Just Another Way
No matter how you delve into missing index requests — whether it’s the plan level, DMV analysis, or (forgive me for saying it), DTA, the requests will generally be the same.
They’ll prioritize equality predicates, the columns may or not may be in the right order, the columns may or may not be in the right part of the index, and the impact…
Oh, that impact.
It’s all just a cry for help, anyway.
Like a teenager watching anime and buying intricate parasols.
Salted Grains
If I run these three queries with different join types:
1 2 3 4 5 6 7 8 9 10 11 12 13 14 15 16 17 18 19 20 |
SELECT b.UserId, b.Name, b.Date, p.CreationDate FROM dbo.Badges AS b JOIN dbo.Posts AS p ON b.UserId = p.OwnerUserId WHERE b.Date = '20170101' OPTION(LOOP JOIN, MAXDOP 1, RECOMPILE) SELECT b.UserId, b.Name, b.Date, p.CreationDate FROM dbo.Badges AS b JOIN dbo.Posts AS p ON b.UserId = p.OwnerUserId WHERE b.Date = '20170101' OPTION(MERGE JOIN, MAXDOP 1, RECOMPILE) SELECT b.UserId, b.Name, b.Date, p.CreationDate FROM dbo.Badges AS b JOIN dbo.Posts AS p ON b.UserId = p.OwnerUserId WHERE b.Date = '20170101' OPTION(HASH JOIN, MAXDOP 1, RECOMPILE) |
They’re all going to ask for the same missing index:
1 2 3 4 5 |
USE [StackOverflow] GO CREATE NONCLUSTERED INDEX [<Name of Missing Index, sysname,>] ON [dbo].[Badges] ([Date]) INCLUDE ([Name],[UserId]) |
Kinda weird already, that a join column is an INCLUDE, but hey.
What’s even weirder is that they have diminishing estimated impacts based on join type.
- Loop: 99.1954%
- Merge: 42.7795%
- Hash: 28.7901%
It gets a bit stranger if I force parallelism!
1 2 3 4 5 6 7 8 9 10 11 12 13 14 15 16 17 18 19 20 |
SELECT b.UserId, b.Name, b.Date, p.CreationDate FROM dbo.Badges AS b JOIN dbo.Posts AS p ON b.UserId = p.OwnerUserId WHERE b.Date = '20170101' OPTION(LOOP JOIN, USE HINT('ENABLE_PARALLEL_PLAN_PREFERENCE'), RECOMPILE) SELECT b.UserId, b.Name, b.Date, p.CreationDate FROM dbo.Badges AS b JOIN dbo.Posts AS p ON b.UserId = p.OwnerUserId WHERE b.Date = '20170101' OPTION(MERGE JOIN, USE HINT('ENABLE_PARALLEL_PLAN_PREFERENCE'), RECOMPILE) SELECT b.UserId, b.Name, b.Date, p.CreationDate FROM dbo.Badges AS b JOIN dbo.Posts AS p ON b.UserId = p.OwnerUserId WHERE b.Date = '20170101' OPTION(HASH JOIN, USE HINT('ENABLE_PARALLEL_PLAN_PREFERENCE'), RECOMPILE) |
Now the estimated impacts look like this:
- Loop: 98.9569%
- Merge: 29.1982%
- Hash: 44.2455%
The Hash and Merge join impacts have just about changed places.
The funny thing is…
I totally agree.
As far as indexes go, that’s a crappy index for the Merge and Hash Join plans. But no better one is being offered, not even sneakily.
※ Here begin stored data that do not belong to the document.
-- ==== Sys2Proof/Safety.lean ====
section
/-! DEFINITION. What a legal state of the block is: the facts the rules give of every state that a run
from reset reaches, and what it is for a step not to stop. -/

namespace Sys2Proof.Machine

/-- A phase in which an image has been decoded without error (10_state.md R51). -/
abbrev Phase.hasImage (p : Phase) : Prop :=
  p = .decoded ∨ p = .built ∨ p = .verifying ∨ p = .passed

/-- A phase in which the sector table is valid (10_state.md R38). -/
abbrev Phase.hasSectors (p : Phase) : Prop := p = .built ∨ p = .verifying ∨ p = .passed

/-- IN and IMG are in canonical form. -/
abbrev BuffersCanonical (s : State) : Prop := s.inBuf.wf = true ∧ s.imgBuf.wf = true

/-- The capacities bound what they bound: BUF_CAP ≥ MAXADDR, IN_CAP ≥ IN_LEN, SEC_CAP ≥ SEC_COUNT, and
each is at least 1 (00_scope.md R9, 10_state.md R33, R47, 41_image_builder.md R194). -/
abbrev CapacitiesBound (s : State) : Prop :=
  1 ≤ s.capBuf.toNat ∧ 1 ≤ s.capIn.toNat ∧ 1 ≤ s.capSec.toNat
    ∧ s.maxAddr.toNat ≤ s.capBuf.toNat ∧ s.inLen.toNat ≤ s.capIn.toNat
    ∧ s.secCount.toNat ≤ s.capSec.toNat

/-- The image's bounds (10_state.md R51, R69, 41_image_builder.md R185, R187): in order, inside MAXADDR,
0 where no data record has been met, and 0 in IDLE. -/
abbrev ImageBounded (s : State) : Prop :=
  s.startAddr.toNat ≤ s.endAddr.toNat ∧ s.endAddr.toNat ≤ s.maxAddr.toNat
    ∧ (s.haveData = true ↔ s.endAddr ≠ 0)
    ∧ (s.haveData = false → s.startAddr = 0)
    ∧ (s.phase = .idle → s.haveData = false)

/-- Once an image has been decoded, no byte of IMG is unspecified (41_image_builder.md R180,
70_reset_and_hazards.md R382). -/
abbrev ImageFilled (s : State) : Prop :=
  s.phase.hasImage → s.imgBuf.fill = some Config.fillByte

/-- The error record (10_state.md R39, R40, R43, 44_bus_access.md R294): empty outside FAILED; in FAILED
it holds an error of another phase, and only NOP or CLEAR may be pending. -/
abbrev ErrorRecordSound (s : State) : Prop :=
  (s.phase ≠ .failed → s.errCode = .none ∧ s.errPhase = .idle ∧ s.errInfo = 0)
    ∧ (s.phase = .failed → s.errCode ≠ .none ∧ s.errPhase ≠ .failed
      ∧ (s.pend = .none ∨ s.pend = .cmd 0x0 ∨ s.pend = .cmd 0x1))

/-- The sector table (10_state.md R54, R67, 41_image_builder.md R195, R198): empty in IDLE and DECODED,
and what BUILD wrote from then on. -/
abbrev SectorTableSound (s : State) : Prop :=
  (s.phase = .idle ∨ s.phase = .decoded → s.secCount = 0)
    ∧ (s.phase.hasSectors →
      s.secSize ≠ 0 ∧ s.secCount.toNat = s.sectorTotal ∧ s.sectors = s.builtTable
        ∧ s.imgCsum = sumWords (s.sectors.map Sector.csum)
        ∧ s.imgCrc = sumWords (s.sectors.map Sector.crc))

/-- The verify-group registers name the group `g` with index `k` (42_verifier.md R227). -/
abbrev ShowsGroup (s : State) (k : Nat) (g : Group) : Prop :=
  s.vgIdx = BitVec.ofNat 32 k ∧ s.vgFirst = BitVec.ofNat 32 g.first
    ∧ s.vgLast = BitVec.ofNat 32 g.last ∧ s.vgStart = (s.sector g.first).startAddr
    ∧ s.vgLen = (s.sector g.last).endAddr - (s.sector g.first).startAddr
    ∧ s.vgExpect = s.expect g

/-- The verify-group registers (10_state.md R59, R60): 0 until VERIFY, the group that awaits its answer
in VERIFYING, VG_IDX = VG_TOTAL in PASSED. -/
abbrev VerifyGroupSound (s : State) : Prop :=
  (s.phase = .idle ∨ s.phase = .decoded ∨ s.phase = .built →
      s.vgTotal = 0 ∧ s.vgIdx = 0 ∧ s.vgFirst = 0 ∧ s.vgLast = 0 ∧ s.vgStart = 0 ∧ s.vgLen = 0
        ∧ s.vgExpect = 0)
    ∧ (s.phase = .verifying ∨ s.phase = .passed →
      s.secSize.toNat ≤ s.vwin.toNat ∧ s.vgTotal.toNat = s.groups.length)
    ∧ (s.phase = .verifying →
      ∃ g, s.groups[s.vgIdx.toNat]? = some g ∧ ShowsGroup s s.vgIdx.toNat g)
    ∧ (s.phase = .passed → s.vgIdx = s.vgTotal)

/-- A legal state. -/
structure Legal (s : State) : Prop where
  buffers  : BuffersCanonical s
  caps     : CapacitiesBound s
  bounds   : ImageBounded s
  filled   : ImageFilled s
  error    : ErrorRecordSound s
  sectors  : SectorTableSound s
  groups   : VerifyGroupSound s

/-- A step that neither faults nor is refused. -/
def Completes (o : Result) : Prop := ∃ t, o = .next t

end Sys2Proof.Machine
end

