-- ==== Sys2Proof/Laws/State.lean ====
section
/-! SUPPORT. One lemma per field per named update of the state. -/

namespace Sys2Proof.Machine

/-! ### A word answered to the host -/

@[simp] theorem State.answer_ctrl (s : State) (w : Word) : (s.answer w).ctrl = s.ctrl := rfl
@[simp] theorem State.answer_maxAddr (s : State) (w : Word) :
    (s.answer w).maxAddr = s.maxAddr := rfl
@[simp] theorem State.answer_secSize (s : State) (w : Word) :
    (s.answer w).secSize = s.secSize := rfl
@[simp] theorem State.answer_vwin (s : State) (w : Word) : (s.answer w).vwin = s.vwin := rfl
@[simp] theorem State.answer_eofSeen (s : State) (w : Word) :
    (s.answer w).eofSeen = s.eofSeen := rfl
@[simp] theorem State.answer_drop (s : State) (w : Word) : (s.answer w).drop = s.drop := rfl
@[simp] theorem State.answer_phase (s : State) (w : Word) : (s.answer w).phase = s.phase := rfl
@[simp] theorem State.answer_errCode (s : State) (w : Word) :
    (s.answer w).errCode = s.errCode := rfl
@[simp] theorem State.answer_errPhase (s : State) (w : Word) :
    (s.answer w).errPhase = s.errPhase := rfl
@[simp] theorem State.answer_errInfo (s : State) (w : Word) :
    (s.answer w).errInfo = s.errInfo := rfl
@[simp] theorem State.answer_inAddr (s : State) (w : Word) : (s.answer w).inAddr = s.inAddr := rfl
@[simp] theorem State.answer_inLen (s : State) (w : Word) : (s.answer w).inLen = s.inLen := rfl
@[simp] theorem State.answer_imgAddr (s : State) (w : Word) :
    (s.answer w).imgAddr = s.imgAddr := rfl
@[simp] theorem State.answer_startAddr (s : State) (w : Word) :
    (s.answer w).startAddr = s.startAddr := rfl
@[simp] theorem State.answer_endAddr (s : State) (w : Word) :
    (s.answer w).endAddr = s.endAddr := rfl
@[simp] theorem State.answer_imgCsum (s : State) (w : Word) :
    (s.answer w).imgCsum = s.imgCsum := rfl
@[simp] theorem State.answer_imgCrc (s : State) (w : Word) : (s.answer w).imgCrc = s.imgCrc := rfl
@[simp] theorem State.answer_secCount (s : State) (w : Word) :
    (s.answer w).secCount = s.secCount := rfl
@[simp] theorem State.answer_ext (s : State) (w : Word) : (s.answer w).ext = s.ext := rfl
@[simp] theorem State.answer_recCount (s : State) (w : Word) :
    (s.answer w).recCount = s.recCount := rfl
@[simp] theorem State.answer_cur (s : State) (w : Word) : (s.answer w).cur = s.cur := rfl
@[simp] theorem State.answer_secIdx (s : State) (w : Word) : (s.answer w).secIdx = s.secIdx := rfl
@[simp] theorem State.answer_vgTotal (s : State) (w : Word) :
    (s.answer w).vgTotal = s.vgTotal := rfl
@[simp] theorem State.answer_vgIdx (s : State) (w : Word) : (s.answer w).vgIdx = s.vgIdx := rfl
@[simp] theorem State.answer_vgFirst (s : State) (w : Word) :
    (s.answer w).vgFirst = s.vgFirst := rfl
@[simp] theorem State.answer_vgLast (s : State) (w : Word) : (s.answer w).vgLast = s.vgLast := rfl
@[simp] theorem State.answer_vgStart (s : State) (w : Word) :
    (s.answer w).vgStart = s.vgStart := rfl
@[simp] theorem State.answer_vgLen (s : State) (w : Word) : (s.answer w).vgLen = s.vgLen := rfl
@[simp] theorem State.answer_vgExpect (s : State) (w : Word) :
    (s.answer w).vgExpect = s.vgExpect := rfl
@[simp] theorem State.answer_vgResp (s : State) (w : Word) : (s.answer w).vgResp = s.vgResp := rfl
@[simp] theorem State.answer_rangeStart (s : State) (w : Word) :
    (s.answer w).rangeStart = s.rangeStart := rfl
@[simp] theorem State.answer_rangeLen (s : State) (w : Word) :
    (s.answer w).rangeLen = s.rangeLen := rfl
@[simp] theorem State.answer_rangeCsum (s : State) (w : Word) :
    (s.answer w).rangeCsum = s.rangeCsum := rfl
@[simp] theorem State.answer_rangeCrc (s : State) (w : Word) :
    (s.answer w).rangeCrc = s.rangeCrc := rfl
@[simp] theorem State.answer_capBuf (s : State) (w : Word) : (s.answer w).capBuf = s.capBuf := rfl
@[simp] theorem State.answer_capIn (s : State) (w : Word) : (s.answer w).capIn = s.capIn := rfl
@[simp] theorem State.answer_capSec (s : State) (w : Word) : (s.answer w).capSec = s.capSec := rfl
@[simp] theorem State.answer_inBuf (s : State) (w : Word) : (s.answer w).inBuf = s.inBuf := rfl
@[simp] theorem State.answer_imgBuf (s : State) (w : Word) : (s.answer w).imgBuf = s.imgBuf := rfl
@[simp] theorem State.answer_sec (s : State) (w : Word) : (s.answer w).sec = s.sec := rfl
@[simp] theorem State.answer_pend (s : State) (w : Word) : (s.answer w).pend = s.pend := rfl
@[simp] theorem State.answer_haveData (s : State) (w : Word) :
    (s.answer w).haveData = s.haveData := rfl
@[simp] theorem State.answer_rdata (s : State) (w : Word) : (s.answer w).rdata = w := rfl
@[simp] theorem State.answer_schedule (s : State) (w : Word) :
    (s.answer w).schedule = s.schedule := rfl
@[simp] theorem State.answer_draws (s : State) (w : Word) : (s.answer w).draws = s.draws := rfl
@[simp] theorem State.answer_resets (s : State) (w : Word) : (s.answer w).resets = s.resets := rfl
For the nested loops plans, it’s super easy to grab the UserIds for that date, and dig into the Posts table for just those.
For the merge join plans, it’s less helpful. While it’s nice that we can easily filter the date predicate, we still have to order our data for the merge join. There are further complications in the parallel version.
For the hash join plans, it’s a similar situation. We need to create a hash table on UserId. It being in the leaf of an index on Date doesn’t help us much, or rather as much as it would if it were in the key.
In short, both the merge and hash join plans have cost-increasing operators thrown into the mix that the index as requested just wouldn’t help.
Thanks for reading!
Brent says: in the Mastering Index Tuning class, these types of examples are why I tell students that you should look at one-key-column index suggestions carefully. In most cases, SQL Server really needs one (or more) of the included fields to be in the key. The hard part is figuring out which one(s) without looking at the execution plans.